AI / LLM Practitioner: Built and shipped AI agents using Claude or other LLMs. Can write Python end-to-end: read a spec, call an LLM, parse structured output, write results back. Resourceful and obsessively practical.
Data Governance Instinct: Think naturally in validation rules, failure modes, and risk scores. Familiar with FMEA methodology - SEV/OCC/DET scoring - applied to data quality
Enterprise Deployment: Deployed programs at enterprise scale. Know how to build a COE from scratch, manage cross-BU stakeholders, and write the executive deck that gets a VP to say yes
Background That Maps Well:
10-20 years of experience with meaningful time in supply chain operations or analytics, plus product management, consulting, or technical program management.
Hands-on experience at a large enterprise - semiconductor, electronics manufacturing, or high-tech OEM - dealing with manufacturer or supplier data quality problems firsthand.
Direct LLM experience (Anthropic Claude, OpenAI GPT, or similar) - professional, internal tooling, or serious personal project.
Data validation, quality scorecard, or governance framework design experience for structured enterprise data.
COE or program deployment experience: stood up a new capability, defined the operating model, managed the rollout.

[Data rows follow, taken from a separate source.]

-- ==== Sys2Proof/Machine/Super.lean ====
section
/-!
DEFINITION. Super: the supervisor ring of a kernel (R371 to R373), the supervisor's commands (R374), and
records that go to the host (R375).
-/

namespace Sys2Proof.Machine

open Sys2Proof

/-! ## The ring -/

/-- The task of the supervisor thread: the first task of its work identifier. -/
def superTask (s : State) (k : Nat) : Option (Nat × Task) :=
  (kernel s k).lrec.super.bind (fun w => s.o.tasks.find? (fun t => t.2.kernel == k && t.2.w == w && t.2.cn == 0
    && (match t.2.kind with
        | .plain => true
        | _ => false)))

/-- Is the supervisor thread ended or contained (R373)? Before its group is placed it is neither. -/
def superGone (s : State) (k : Nat) : Bool :=
  let r := (kernel s k).lrec
  ((r.super.bind (fun w => group? s k (w / max r.threads 1))).map (fun g => g.st == .ended || g.st == .killed ||
    match superTask s k with
    | none => true
    | some t => t.2.st == .contained)).getD false

/-- A record with the slot address at the time of writing (R372). -/
def freshSlot (s : State) (r : SRec) : SRec :=
  { r with slot := ((task? s r.task).bind (·.slot)).getD r.slot }

/-- Posts the oldest waiting record of a kernel to the next entry of its ring, if that is free (R372, R373): words
1 to 6, word 7 empty, word 0 full, and the supervisor's latch. -/
def postRecord (k : Nat) : Stage := pick (fun s =>
  let x := kernel s k
  match x.recs with
  | [] => []
  | r0 :: rest =>
    if x.lrec.super.isNone || superGone s k then [evNow (.recordToHost k)]
    else match ringBase s k with
      | none => []
      | some base =>
        let e := x.ringAt % 32
        let loc := base + 64 * e
        let r := freshSlot s r0
        if tabHas x.posted e || isFull s loc then []
        else
          [(fun s => storeMarked s (loc + 8) (((r.words.drop 1) ++ [0]).flatMap (fun (w : Dword) => bytesOf 8 w.toNat)) ++
             [setFull (loc + 56) false] ++ putWord s loc r.word0 ++ [setFull loc true,
              onKernel k (fun y => { y with recs := rest, posted := tabPut y.posted e r, ringAt := (e + 1) % 32 })] : Stage),
           drain (loc + 56), drain loc,
           (match superTask s k with
            | some t => eff [onTaskThr t.1 (fun y => { y with latch := true })]
            | none => skip),
           evNow (.recordPost k)])

/-! ## What a supervisor can do to a task -/

/-- Is a task the lead of its loop (R276)? -/
def leadTask (s : State) (t : Task) : Option Nat :=
  match t.kind with
  | .iteration l j => ((tabGet s.o.loops l).filter (fun lp => lp.lead == j)).map (fun _ => l)
  | _ => none

/-- RESTART of a CONTAINED task (R263, R283): it waits for a slot again, from its start, with the timestamp that
it held; for a lead its loop runs again. -/
def restart (tk : Nat) : Stage := pick (fun s =>
  match task? s tk with
  | none => []
  | some t =>
    [eff [onTask tk (fun x => { x with st := .waiting, slot := none, image := none, since := s.now })],
     (match leadTask s t with
      | some l => eff [onLoop l (fun lp => { lp with st := if lp.st = .stalled then .running else lp.st })]
      | none => skip),
     (match group? s t.kernel t.g with
      | some g => offer g.quad
      | none => skip)])

/-- ABANDON of a CONTAINED task (R263, R283): the lead of a STALLED loop fails the loop with its start carry; an
unconfirmed iteration is rejected with those above it, and its wave's guess task ends; any other is DONE. -/
def abandon (tk : Nat) : Stage := pick (fun s =>
  match task? s tk with
  | none => []
  | some t =>
    match t.kind with
    | .iteration l j =>
      (match tabGet s.o.loops l with
       | none => [endTask tk]
       | some lp =>
         if lp.lead = j then
           [rejectFrom l j [], endLoop l .failed (((tabGet lp.iters j).map (·.2)).getD [])]
         else [rejectFrom l j [], endGuess l])
    | .guess l _ => [endGuess l, endTask tk]
    | .plain => [endTask tk])

/-- The end of FP hold (R185): the latch takes its kept value, and the slot issues again. -/
def endHold (tk : Nat) : Eff := onTaskThr tk (fun t =>
  if t.awaits = some .fpHold then woken { t with latch := t.kept, kept := false } else t)

/-- Is the thread of a task in FP hold? -/
def inHold (s : State) (tk : Nat) : Bool := ((taskThr? s tk).map (fun t => t.awaits == some .fpHold)).getD false

/-! ## Commands (R374) -/

/-- The command of a posted entry: words 6 and 7, once word 7 is full and does not hold the result of an earlier
command (R374). -/
def entryCommand (s : State) (k e : Nat) : Option (SRec × Dword × Dword) :=
  match ringBase s k, tabGet (kernel s k).posted e with
  | some base, some r =>
    let loc := base + 64 * e
    if isFull s (loc + 56) && !r.answered then some (r, wordAt s (loc + 48), wordAt s (loc + 56)) else none
  | _, _ => none

/-- Is a command word one of the form of R374: CMD in bits 63:56, the rest zero? -/
def plainCmd (w : Dword) : Bool := bits w 55 0 == 0

/-- Marks the command of a posted entry as answered, or its word 7 as empty again (R374). -/
def answeredAs (k e : Nat) (b : Bool) : Eff := onKernel k (fun y =>
  { y with posted := tabMap y.posted (fun i r => if i = e then { r with answered := b } else r) })

/-- Writes the result of a command: word 7 with bit 63 and RESULT, left full (R374). -/
def cmdResult (k e n : Nat) : Stage := pick (fun s =>
  match ringBase s k with
  | none => []
  | some base =>
    let loc := base + 64 * e + 56
    [fun s => putWord s loc (BitVec.ofNat 64 (2 ^ 63 + n)) ++ [setFull loc true, answeredAs k e true], drain loc])

/-- Is the task of a record CONTAINED? -/
def contained (s : State) (r : SRec) : Bool := ((task? s r.task).map (fun t => t.st == .contained)).getD false

/-- RESTART and ABANDON do not fit the record of a thread that is only held (R374); SETCSR of one that is not in FP
hold is found by its own check. -/
def misfit (r : SRec) : Bool := r.code == .fpEnabled

/-- A guess task is never restarted (R283). -/
def unrestartable (r : SRec) : Bool := misfit r || r.kind == 2

/-- RESTART (R374). -/
def superRestarts (k e : Nat) : Stage := pick (fun s =>
  match entryCommand s k e with
  | some (r, _, w) =>
    if plainCmd w ∧ bits w 63 56 = 1 then
      (if unrestartable r then [cmdResult k e 1]
       else if contained s r then [restart r.task, cmdResult k e 0] else [cmdResult k e 3])
    else []
  | none => [])

/-- SUPERVISOR_RESTART (R374). -/
def execSupervisorRestart (k e : Nat) (s : State) : Host.Outcome State Fault Refusal := fire [superRestarts k e] s

/-- ABANDON (R374). -/
def superAbandons (k e : Nat) : Stage := pick (fun s =>
  match entryCommand s k e with
  | some (r, _, w) =>
    if plainCmd w ∧ bits w 63 56 = 2 then
      (if misfit r then [cmdResult k e 1]
       else if contained s r then [abandon r.task, cmdResult k e 0] else [cmdResult k e 3])
    else []
  | none => [])

/-- SUPERVISOR_ABANDON (R374). -/
def execSupervisorAbandon (k e : Nat) (s : State) : Host.Outcome State Fault Refusal := fire [superAbandons k e] s

/-- Does word 6 of SETCSR break R33 or have other bits set (R374)? -/
def setcsrBad (w : Dword) : Bool :=
  bits w 7 5 != 0 || bits w 15 13 != 0 || bits w 30 20 != 0 || bits w 63 32 != 0 || decide (5 ≤ bits w 18 16)

/-- SETCSR writes a held thread's FXFLAGS, FXMASK and ROUND, and with bit 31 sets its latch, which ends the hold
(R185, R374). -/
def superSets (k e : Nat) : Stage := pick (fun s =>
  match entryCommand s k e with
  | some (r, v, w) =>
    if plainCmd w ∧ bits w 63 56 = 3 then
      (if !inHold s r.task then [cmdResult k e 1]
       else if setcsrBad v then [cmdResult k e 2]
       else
         [eff [onTaskThr r.task (fun t =>
            let set := fun (a : Arch) => { a with fxflags := v.setWidth 5, round := v.extractLsb' 16 4 }
            { t with arch := set t.arch, start := set t.start, fxmask := v.extractLsb' 8 5 }),
           if v.getLsbD 31 then endHold r.task else .draw 0], cmdResult k e 0])
    else []
  | none => [])

/-- SUPERVISOR_SETCSR (R374). -/
def execSupervisorSetcsr (k e : Nat) (s : State) : Host.Outcome State Fault Refusal := fire [superSets k e] s

/-- A command word of no known form: nothing is done (R374). -/
def superUnknown (k e : Nat) : Stage := pick (fun s =>
  match entryCommand s k e with
  | some (_, _, w) =>
    if plainCmd w ∧ 1 ≤ bits w 63 56 ∧ bits w 63 56 ≤ 3 then [] else [cmdResult k e 1]
  | none => [])

/-- SUPERVISOR_UNKNOWN (R374). -/
def execSupervisorUnknown (k e : Nat) (s : State) : Host.Outcome State Fault Refusal := fire [superUnknown k e] s

/-- What a change of a ring's words asks for: the command of a full word 7, or the freeing of an entry whose word
0 is empty (R373, R374). -/
def ringChecks (k : Nat) : Stage := pick (fun s =>
  match ringBase s k with
  | none => []
  | some base =>
    (kernel s k).posted.flatMap (fun p =>
      match entryCommand s k p.1 with
      | some (_, _, w) =>
        [evNow (if !plainCmd w then .supervisorUnknown k p.1 else match bits w 63 56 with
          | 1 => .supervisorRestart k p.1
          | 2 => .supervisorAbandon k p.1
          | 3 => .supervisorSetcsr k p.1
          | _ => .supervisorUnknown k p.1)]
      | none =>
        if isFull s (base + 64 * p.1) then [if isFull s (base + 64 * p.1 + 56) then skip else eff [answeredAs k p.1 false]]
        else [eff [onKernel k (fun y => { y with posted := tabDel y.posted p.1 })], evNow (.recordPost k)]))

/-- RECORD_POST (R373): the ring is looked at, and the oldest waiting record is posted if its entry is free. -/
def execRecordPost (k : Nat) (s : State) : Host.Outcome State Fault Refusal := fire [ringChecks k, postRecord k] s

/-! ## Records to the host -/

/-- A waiting record goes to the host (R375): the egress of CODE 19; its task, if it is CONTAINED, is abandoned, and
FP hold ends at once. -/
def sendRecord (k : Nat) : Stage := pick (fun s =>
  let x := kernel s k
  let host := x.lrec.super.isNone || superGone s k
  let pick_ : Option (SRec × List SRec) :=
    if host then (match x.recs with
      | r :: rest => some (r, rest)
      | [] => none)
    else if 4096 < x.recs.length then x.recs.getLast?.map (fun r => (r, x.recs.dropLast))
    else none
  match pick_ with
  | none => []
  | some (r0, rest) =>
    let r := freshSlot s r0
    [eff [onKernel k (fun y => { y with recs := rest })],
     kernelEgress k 19 r.body [],
     (if r.code = .fpEnabled then eff [if inHold s r.task then endHold r.task else .draw 0]
      else if contained s r then abandon r.task else skip),
     if host && !rest.isEmpty then evNow (.recordToHost k) else skip])

/-- RECORD_TO_HOST (R375). -/
def execRecordToHost (k : Nat) (s : State) : Host.Outcome State Fault Refusal := fire [sendRecord k] s

end Sys2Proof.Machine
end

FMEA methodology familiarity applied to data - SEV/OCC/DET scoring and RPN prioritization is a significant differentiator
About the Company
We’re building systems that continuously validate data and business processes across large enterprise environments. Enterprises run on multiple systems: ERP (e.g., SAP), APIs, internal tools, and data platforms (Databricks, Snowflake, Postgres). Inconsistencies in data - either from external vendors, internal processes, or data migrations break workflows. When AI is layered on top, those failures scale.
We build the layer that:
+ Prevents inconsistent data entry
+ Detects inconsistencies across systems
+ Validates business logic in real time
+ Enables AI-driven workflows to run safely and reliably
We’re already live at a Fortune 100 AI company and launching at Fortune 500 scale companies in healthcare and financial services.